→ **Data records**:
-- ==== Sys2Proof/Decode.lean ====
section
/-! DEFINITION. The command word CMD64 (30_encoding.md R90): its fields, the decoder (R94, R95, R97), and after it the encoder
(R100). Every command is one 64-bit unit, so no byte order arises (R67). -/

namespace Sys2Proof

/-- OP = CMD[63:60]. -/
def cmdOp (c : Word64) : Nibble := c.extractLsb' 60 4

/-- AUX = CMD[59:56]. -/
def cmdAux (c : Word64) : Nibble := c.extractLsb' 56 4

/-- RSVD = CMD[55:40]. -/
def cmdRsvd (c : Word64) : BitVec 16 := c.extractLsb' 40 16

/-- DATA = CMD[39:0]. -/
def cmdDataField (c : Word64) : Word40 := c.extractLsb' 0 40

/-- Why the decoder turns a word away: the two decode errors of R92. -/
inductive Reject where
  /-- OP is 0x0 or 0xB-0xF (R98). -/
  | illegal
  /-- OP is assigned and a reserved bit of R97 is 1. -/
  | rsvd
deriving DecidableEq, Repr

/-- What a 64-bit word decodes to: "either one operation of rule R93 or one status" (R94). -/
inductive Decoded where
  | instr (i : Instr)
  | reject (r : Reject)
deriving DecidableEq, Repr

/-- One row of R93 for an assigned OP: whether a reserved bit of R97 besides CMD[55:40] is set, and the operation with its
operands assembled by R95. -/
structure Row where
  reserved : Bool
  instr : Instr
deriving DecidableEq, Repr

/-- DATA[39:32] ≠ 0, reserved for every operation with a 32-bit operand (R97). -/
def highDataSet (data : Word40) : Bool := data.extractLsb' 32 8 != 0#8

/-- The low 32 bits of DATA, the operand of most commands (R95). -/
def dataLow32 (data : Word40) : Word32 := data.extractLsb' 0 32

/-- The opcode map (R93) with the operands of R95 and the reserved bits of R97; nothing for an unassigned OP. -/
def opcodeRow (op aux : Nibble) (data : Word40) : Option Row :=
  if op = 0x1#4 then
    some (if aux.getLsbD 0
      then ⟨aux.extractLsb' 1 3 != 0#3 || highDataSet data, .bcdEnc10 (dataLow32 data)⟩
      else ⟨aux.extractLsb' 1 3 != 0#3 || highDataSet data, .bcdEnc8 (dataLow32 data)⟩)
  else if op = 0x2#4 then
    some (if aux.getLsbD 0
      then ⟨aux.extractLsb' 1 3 != 0#3, .bcdDec10 data⟩
      else ⟨aux.extractLsb' 1 3 != 0#3 || highDataSet data, .bcdDec8 (dataLow32 data)⟩)
  else if op = 0x3#4 then some ⟨aux != 0#4 || highDataSet data, .tuneInt (dataLow32 data)⟩
  else if op = 0x4#4 then some ⟨aux != 0#4 || highDataSet data, .tuneFrac (dataLow32 data)⟩
  else if op = 0x5#4 then some ⟨aux != 0#4 || highDataSet data, .ddsSeti (dataLow32 data)⟩
  else if op = 0x6#4 then some ⟨aux != 0#4 || highDataSet data, .ddsSetf (dataLow32 data)⟩
  else if op = 0x7#4 then some ⟨aux != 0#4 || data != 0#40, .ddsInit⟩
  else if op = 0x8#4 then
    some ⟨data.extractLsb' 16 24 != 0#24, .sblSend (aux.toNat + 1) (data.extractLsb' 0 16)⟩
  else if op = 0x9#4 then
    some ⟨aux.extractLsb' 1 3 != 0#3 || data != 0#40, .sblCs (aux.getLsbD 0)⟩
  else if op = 0xA#4 then some ⟨aux != 0#4 || data != 0#40, .debRead⟩
  else none

/-- The checks of R94 in their order: ILLEGAL, then RSVD. -/
def decode (c : Word64) : Decoded :=
  match opcodeRow (cmdOp c) (cmdAux c) (cmdDataField c) with
  | none => .reject .illegal
  | some row =>
    if cmdRsvd c != 0#16 || row.reserved then .reject .rsvd
    else .instr row.instr

/-- A command word from its fields, RSVD = 0 (R90, R100). -/
def cmdWord (op aux : Nibble) (data : Word40) : Word64 := op ++ aux ++ 0#16 ++ data

/-- The encodings of R100: the word of a well-formed instruction. -/
def encode : Instr → Word64
  | .bcdEnc8 v => cmdWord 0x1#4 0#4 (v.zeroExtend 40)
  | .bcdEnc10 v => cmdWord 0x1#4 1#4 (v.zeroExtend 40)
  | .bcdDec8 d => cmdWord 0x2#4 0#4 (d.zeroExtend 40)
  | .bcdDec10 d => cmdWord 0x2#4 1#4 d
  | .tuneInt f => cmdWord 0x3#4 0#4 (f.zeroExtend 40)
  | .tuneFrac q => cmdWord 0x4#4 0#4 (q.zeroExtend 40)
  | .ddsSeti f => cmdWord 0x5#4 0#4 (f.zeroExtend 40)
  | .ddsSetf q => cmdWord 0x6#4 0#4 (q.zeroExtend 40)
  | .ddsInit => cmdWord 0x7#4 0#4 0#40
  | .sblSend w v => cmdWord 0x8#4 (BitVec.ofNat 4 (w - 1)) (v.zeroExtend 40)
  | .sblCs l => cmdWord 0x9#4 (if l then 1#4 else 0#4) 0#40
  | .debRead => cmdWord 0xA#4 0#4 0#40

/-- A command word as spec/opcode_table.json numbers its bits: the table's one 64-bit word, bit 0 least significant. -/
def tableWord (nbits w : Nat) : Word64 := BitVec.ofNat 64 (w % 2 ^ nbits)

/-- The instruction the decoder reads from a table word of `nbits` bits, the bits above them 0. -/
def decodeTableWord (nbits w : Nat) : Option Instr :=
  match decode (tableWord nbits w) with
  | .instr i => some i
  | .reject _ => none

end Sys2Proof
end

→ **Problem to solve**: Every record, copied exactly, is the expected answer.

→ **Response area**:
-- ==== Sys2Proof/Decode.lean ====
section
/-! DEFINITION. The command word CMD64 (30_encoding.md R90): its fields, the decoder (R94, R95, R97), and after it the encoder
(R100). Every command is one 64-bit unit, so no byte order arises (R67). -/

namespace Sys2Proof

/-- OP = CMD[63:60]. -/
def cmdOp (c : Word64) : Nibble := c.extractLsb' 60 4

/-- AUX = CMD[59:56]. -/
def cmdAux (c : Word64) : Nibble := c.extractLsb' 56 4

/-- RSVD = CMD[55:40]. -/
def cmdRsvd (c : Word64) : BitVec 16 := c.extractLsb' 40 16

/-- DATA = CMD[39:0]. -/
def cmdDataField (c : Word64) : Word40 := c.extractLsb' 0 40

/-- Why the decoder turns a word away: the two decode errors of R92. -/
inductive Reject where
  /-- OP is 0x0 or 0xB-0xF (R98). -/
  | illegal
  /-- OP is assigned and a reserved bit of R97 is 1. -/
  | rsvd
deriving DecidableEq, Repr

/-- What a 64-bit word decodes to: "either one operation of rule R93 or one status" (R94). -/
inductive Decoded where
  | instr (i : Instr)
  | reject (r : Reject)
deriving DecidableEq, Repr

/-- One row of R93 for an assigned OP: whether a reserved bit of R97 besides CMD[55:40] is set, and the operation with its
operands assembled by R95. -/
structure Row where
  reserved : Bool
  instr : Instr
deriving DecidableEq, Repr

/-- DATA[39:32] ≠ 0, reserved for every operation with a 32-bit operand (R97). -/
def highDataSet (data : Word40) : Bool := data.extractLsb' 32 8 != 0#8

/-- The low 32 bits of DATA, the operand of most commands (R95). -/
def dataLow32 (data : Word40) : Word32 := data.extractLsb' 0 32

/-- The opcode map (R93) with the operands of R95 and the reserved bits of R97; nothing for an unassigned OP. -/
def opcodeRow (op aux : Nibble) (data : Word40) : Option Row :=
  if op = 0x1#4 then
    some (if aux.getLsbD 0
      then ⟨aux.extractLsb' 1 3 != 0#3 || highDataSet data, .bcdEnc10 (dataLow32 data)⟩
      else ⟨aux.extractLsb' 1 3 != 0#3 || highDataSet data, .bcdEnc8 (dataLow32 data)⟩)
  else if op = 0x2#4 then
    some (if aux.getLsbD 0
      then ⟨aux.extractLsb' 1 3 != 0#3, .bcdDec10 data⟩
      else ⟨aux.extractLsb' 1 3 != 0#3 || highDataSet data, .bcdDec8 (dataLow32 data)⟩)
  else if op = 0x3#4 then some ⟨aux != 0#4 || highDataSet data, .tuneInt (dataLow32 data)⟩
  else if op = 0x4#4 then some ⟨aux != 0#4 || highDataSet data, .tuneFrac (dataLow32 data)⟩
  else if op = 0x5#4 then some ⟨aux != 0#4 || highDataSet data, .ddsSeti (dataLow32 data)⟩
  else if op = 0x6#4 then some ⟨aux != 0#4 || highDataSet data, .ddsSetf (dataLow32 data)⟩
  else if op = 0x7#4 then some ⟨aux != 0#4 || data != 0#40, .ddsInit⟩
  else if op = 0x8#4 then
    some ⟨data.extractLsb' 16 24 != 0#24, .sblSend (aux.toNat + 1) (data.extractLsb' 0 16)⟩
  else if op = 0x9#4 then
    some ⟨aux.extractLsb' 1 3 != 0#3 || data != 0#40, .sblCs (aux.getLsbD 0)⟩
  else if op = 0xA#4 then some ⟨aux != 0#4 || data != 0#40, .debRead⟩
  else none

/-- The checks of R94 in their order: ILLEGAL, then RSVD. -/
def decode (c : Word64) : Decoded :=
  match opcodeRow (cmdOp c) (cmdAux c) (cmdDataField c) with
  | none => .reject .illegal
  | some row =>
    if cmdRsvd c != 0#16 || row.reserved then .reject .rsvd
    else .instr row.instr

/-- A command word from its fields, RSVD = 0 (R90, R100). -/
def cmdWord (op aux : Nibble) (data : Word40) : Word64 := op ++ aux ++ 0#16 ++ data

/-- The encodings of R100: the word of a well-formed instruction. -/
def encode : Instr → Word64
  | .bcdEnc8 v => cmdWord 0x1#4 0#4 (v.zeroExtend 40)
  | .bcdEnc10 v => cmdWord 0x1#4 1#4 (v.zeroExtend 40)
  | .bcdDec8 d => cmdWord 0x2#4 0#4 (d.zeroExtend 40)
  | .bcdDec10 d => cmdWord 0x2#4 1#4 d
  | .tuneInt f => cmdWord 0x3#4 0#4 (f.zeroExtend 40)
  | .tuneFrac q => cmdWord 0x4#4 0#4 (q.zeroExtend 40)
  | .ddsSeti f => cmdWord 0x5#4 0#4 (f.zeroExtend 40)
  | .ddsSetf q => cmdWord 0x6#4 0#4 (q.zeroExtend 40)
  | .ddsInit => cmdWord 0x7#4 0#4 0#40
  | .sblSend w v => cmdWord 0x8#4 (BitVec.ofNat 4 (w - 1)) (v.zeroExtend 40)
  | .sblCs l => cmdWord 0x9#4 (if l then 1#4 else 0#4) 0#40
  | .debRead => cmdWord 0xA#4 0#4 0#40

/-- A command word as spec/opcode_table.json numbers its bits: the table's one 64-bit word, bit 0 least significant. -/
def tableWord (nbits w : Nat) : Word64 := BitVec.ofNat 64 (w % 2 ^ nbits)

/-- The instruction the decoder reads from a table word of `nbits` bits, the bits above them 0. -/
def decodeTableWord (nbits w : Nat) : Option Instr :=
  match decode (tableWord nbits w) with
  | .instr i => some i
  | .reject _ => none

end Sys2Proof
end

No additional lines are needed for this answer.